At the recommended Phase 2 dose (RP2D), an additional 21 patients were planned to assess preliminary evidence of efficacy with the primary objective being PSA response, as defined by the PSA Working Group Criteria 123. Secondary objectives included determination of the rate, quality (depth), duration, and time to response, as well as objective tumor responses in patients with measurable disease using Response Evaluation Criteria in Solid Tumors (RECIST)24.
AT-101 was supplied as a 10 mg immediate release solid dosage tablet. AT-101 was administered orally, once daily starting at 30 mg, on a daily basis for 21 days of a 28 day cycle, and was taken at the same time each day on an empty stomach (at least one hour before or after a meal). Each patient continued at their assigned dose unless a dose-adjustment was made for safety or toxicity. No intra-patient dose-escalation was permitted. Patients continued treatment until they experienced progressive disease, unacceptable toxicity, or required alternative therapies. Compliance was monitored by counting unused medications during each visit.
At study entry, all patients underwent a complete history and physical exam, including a complete blood count, serum chemistries, and disease assessment (bone scan, computed tomography imaging, and PSA). Baseline electrocardiogram (ECG), serum testosterone and troponin level, and urine analysis were obtained as well.

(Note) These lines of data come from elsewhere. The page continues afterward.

-- ==== Sys2Proof/Machine/Pipeline.lean ====
section
/-! DEFINITION. A lane's pipeline at one tick, live or replayed: the shadow transfer, the start states and run flags, the injector,
the bank swaps, and the pass of the slots through the stages (R42 steps 3 and 4, R45, R50, R55, R119, R126, R177). -/

namespace Sys2Proof.Machine

/-! ### The shadow (R55, R56) -/

/-- R56, R124: the shadow of a tick whose task overran does not transfer. -/
def Mach.discardShadow (m : Mach) (l : Lane) : Mach :=
  if (m.tl l).taskOverrun then (m.swapsWaiting l 0).onTick l fun t => { t with shadow := [] } else m

/-- R55: the shadow transfers into the pipeline. LAW_SWAP's request has acted already (R124). -/
def Mach.shadowTransfer (m : Mach) (l : Lane) : Mach :=
  let sh := (m.tl l).shadow.filter fun x => x.1 != Reg.LAW_SWAP l.ix
  let m := forL sh (fun x m => m.wr x.1 x.2) m
  m.onTick l fun t => { t with shadow := [] }

/-- R113: S16 to S23 of a slot from LAW_SETP. -/
def Mach.setpoints (m : Mach) (l : Lane) (k : Nat) : Mach :=
  forN 8 (fun j m => m.setSig l k (16 + j) (m.rdS (Reg.LAW_SETP l.ix k j))) m

/-! ### Machines and run flags (R119, R227, R250, R281) -/

/-- Whether the machine that drives a slot of its own type is in a running state after steps 1 to 3 of the boundary of tick `n`,
live or replayed: its state in the set frozen at the boundary before (R228, R252, R282). A TRACTION or CHOPPER slot has no such
machine. -/
def Mach.machineRuns (m : Mach) (k n : Nat) : Option Bool :=
  let lvc := (m.lvcSet (n - 1)).state
  let chg := (m.chgSet (n - 1)).state
  let s6 := nth (m.chgSet (n - 1)).dab 6
  let drive (d : Nat) : Bool := (nth (m.actSet (n - 1)).drives d).switching
  match m.slotType k with
  | some .buckn => some ([2, 3, 4, 5].contains lvc)
  | some .dcx => some ([1, 2, 3, 4, 6].contains lvc)
  | some .pfc3 => some (pfcSwitches chg)
  | some .dab => some (dabSwitches chg s6)
  | some .bldc => some ((m.driveOfSlot k).any drive)
  | some .pump => some ((m.driveOfSlot k).any drive)
  | _ => none

/-- R119, R177: the run flag of a slot in tick `n`: permission, its machine, and a start state that runs. -/
def Mach.runNow (m : Mach) (l : Lane) (k n : Nat) : Bool :=
  let machine := match m.machineRuns k n with
    | some b => b
    | none => m.smSwitches k n
  m.permitted k && machine && !([0, 1, 6].contains (m.modState l k))

/-- R119, R126: the run flag evaluated; its fall ends an injection on the slot. -/
def Mach.setRunFlag (m : Mach) (l : Lane) (k n : Nat) : Mach :=
  let before := m.runFlag l k
  let b := m.runNow l k n
  let m := m.setBit (Reg.LAW_SLOT_STAT l.ix k) 31 b
  if before && !b && m.injState l != 0 && m.injSlot l == k then m.injEnd l 5 else m

/-! ### The injector at a boundary (R125, R126, R269) -/

/-- R125, R126: the injector moves on, and its run may end. -/
def Mach.injBoundary (m : Mach) (l : Lane) : Mach := ((m.injAdvance l).injDurationEnd l).injRampEnd l

/-- R126: START and STOP of LAW_INJ_CTRL act once; `busy` while an impedance point of CHG runs on this injector. -/
def Mach.injCommands (m : Mach) (l : Lane) (busy : Bool) : Mach :=
  let a := Reg.LAW_INJ_CTRL l.ix
  let c := m.rd a
  let m := m.wr a ((c.withBit 31 false).withBit 30 false)
  let m := if c.bit 31 then m.injStart l busy else m
  if c.bit 30 && m.injState l == 1 then (m.injRampOut l 3).injRampEnd l else m

/-- R269: an impedance point of CHG runs on the lane's injector at boundary `n`, by the set before. -/
def Mach.zBusy (m : Mach) (l : Lane) (n : Nat) : Bool := (m.chgSet (n - 1)).zRun.isSome && m.runsSlot l m.dabSlot

/-! ### Steps 3 and 4 (R42) -/

/-- The slots that a lane runs, in schedule order (R45). -/
def Mach.laneSchedule (m : Mach) (l : Lane) : List Nat := m.schedule.filter fun k => m.runsSlot l k

/-- R42 step 3: the shadow transfers, presets and start states act, and the run flags follow; then the injector's commands, and
CHG's command of the set before. -/
def Mach.transferStep (m : Mach) (l : Lane) (n : Nat) : Mach :=
  let m := (m.shadowTransfer l).takePreset l
  let m := (m.focPrelude l).modPrelude l n
  let ks := m.laneSchedule l
  let m := forL ks (fun k m => (m.setpoints l k).startStep l k n (m.machineRuns k n)) m
  let m := forL ks (fun k m => m.setRunFlag l k n) m
  let m := (m.injBoundary l).injCommands l (m.zBusy l n)
  m.zActs l (m.chgSet (n - 1)).zc (m.chgSet (n - 1)).zfreq

/-- Steps 3 and 4 of a lane. -/
def Mach.commandSteps (m : Mach) (l : Lane) (n : Nat) : Mach := (m.transferStep l n).takeSwaps l n

/-! ### The slot pass (R44, R45) -/

/-- Locate and Transform of a slot in tick `n`. -/
def Mach.transformSlot (m : Mach) (l : Lane) (k n : Nat) : Mach :=
  match m.slotType k, m.motorOf l k with
  | some .traction, some i => (m.locateTraction l k i n).transformTraction l k i n
  | some .chopper, _ => m.transformChopper l k n
  | some .pfc3, _ => m.transformPfc l k n
  | some .dab, _ => m.transformDab l k n
  | some .dcx, _ => m.transformDcx l k n
  | some .buckn, _ => m.transformBuck l k n
  | some .bldc, _ => m.transformDrive l k n
  | some .pump, _ => m.transformDrive l k n
  | _, _ => m

/-- Whether the frame of tick `n` switches, with the sharing mask of a BUCKN slot: the run flag, and what the set of the tick
says of the slot's machine; a DCX slot resumes in the tick in which burst wakes (R240). -/
def Mach.switchesIn (m : Mach) (l : Lane) (k n : Nat) : Bool × Nat :=
  let run := m.runFlag l k
  let lvc := m.lvcSet n
  let chg := m.chgSet n
  match m.slotType k with
  | some .buckn => (run && buckSwitches lvc.state, lvc.mask)
  | some .dcx =>
    let wakes := lvc.state == 4 && (m.lvcSet (n - 1)).state == 5 && m.permitted k && !([0, 1, 6].contains (m.modState l k))
    ((run || wakes) && dcxSwitches lvc.state n (m.fld Reg.LVC_SS 15 12), 0)
  | some .pfc3 => (run && pfcSwitches chg.state, 0)
  | some .dab => (run && dabSwitches chg.state (nth chg.dab 6), 0)
  | some .bldc => (run && (m.driveOfSlot k).any fun d => (nth (m.actSet n).drives d).switching, 0)
  | some .pump => (run && (m.driveOfSlot k).any fun d => (nth (m.actSet n).drives d).switching, 0)
  | _ => (run, 0)

/-- R44: a slot passes Acquire, Locate, Transform, Law and Modulate; its frame waits for Emit. -/
def Mach.slotPass (m : Mach) (l : Lane) (n t0 k : Nat) : Mach :=
  let m := (m.transformSlot l k n).afterTransform l k
  let m := (m.lawStage l k n t0).senseTick l k n
  let sw := m.switchesIn l k n
  m.modulate l k n sw.1 sw.2

/-- The snapshots' tick of a lane's blocks (R133, R160, R188). -/
def Mach.laneSnaps (m : Mach) (l : Lane) (n : Nat) : Mach :=
  ((m.wrN (Reg.LAW_SNAP l.ix) (n % 2 ^ 32)).wrN (Reg.FOC_SNAP l.ix) (n % 2 ^ 32)).wrN (Reg.MOD_SNAP l.ix) (n % 2 ^ 32)

/-- R45: the pass of a lane's slots in schedule order. -/
def Mach.pipelinePass (m : Mach) (l : Lane) (n t0 : Nat) : Mach :=
  forL (m.laneSchedule l) (fun k m => m.slotPass l n t0 k) (m.laneSnaps l n)

end Sys2Proof.Machine
end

Weekly laboratory assessments including a complete blood count (CBC), serum chemistries (sodium, potassium, chloride, calcium, glucose, BUN, creatinine, and phosphate), and liver function tests (AST, ALT, alkaline phosphatase, total bilirubin, albumin, total protein, and gamma glutamyl transferase) were obtained during the first four weeks of drug administration. Thereafter, physical examinations, complete blood counts, serum chemistries, serum troponin level, ECG, and PSA levels were evaluated every 4 weeks while the patient was on study. Radiographic disease assessments for soft tissue disease were repeated every 8 weeks and bone scans were repeated every 24 weeks, sooner if clinically indicated.
Post-study evaluations were conducted 30 days after the last dose and included a PSA and review of systems.
Patients with clinically significant grade 2-3 toxicity had their treatment held (up to 14 days) until the toxicity resolved to grade ≤ 1. Treatment was then restarted at the next lower dose level (20 or 10 mg). Grade 4, or recurrent clinically significant grade 2-3, toxicity required discontinuation of treatment. An elevation of serum troponin levels required discontinuation of therapy.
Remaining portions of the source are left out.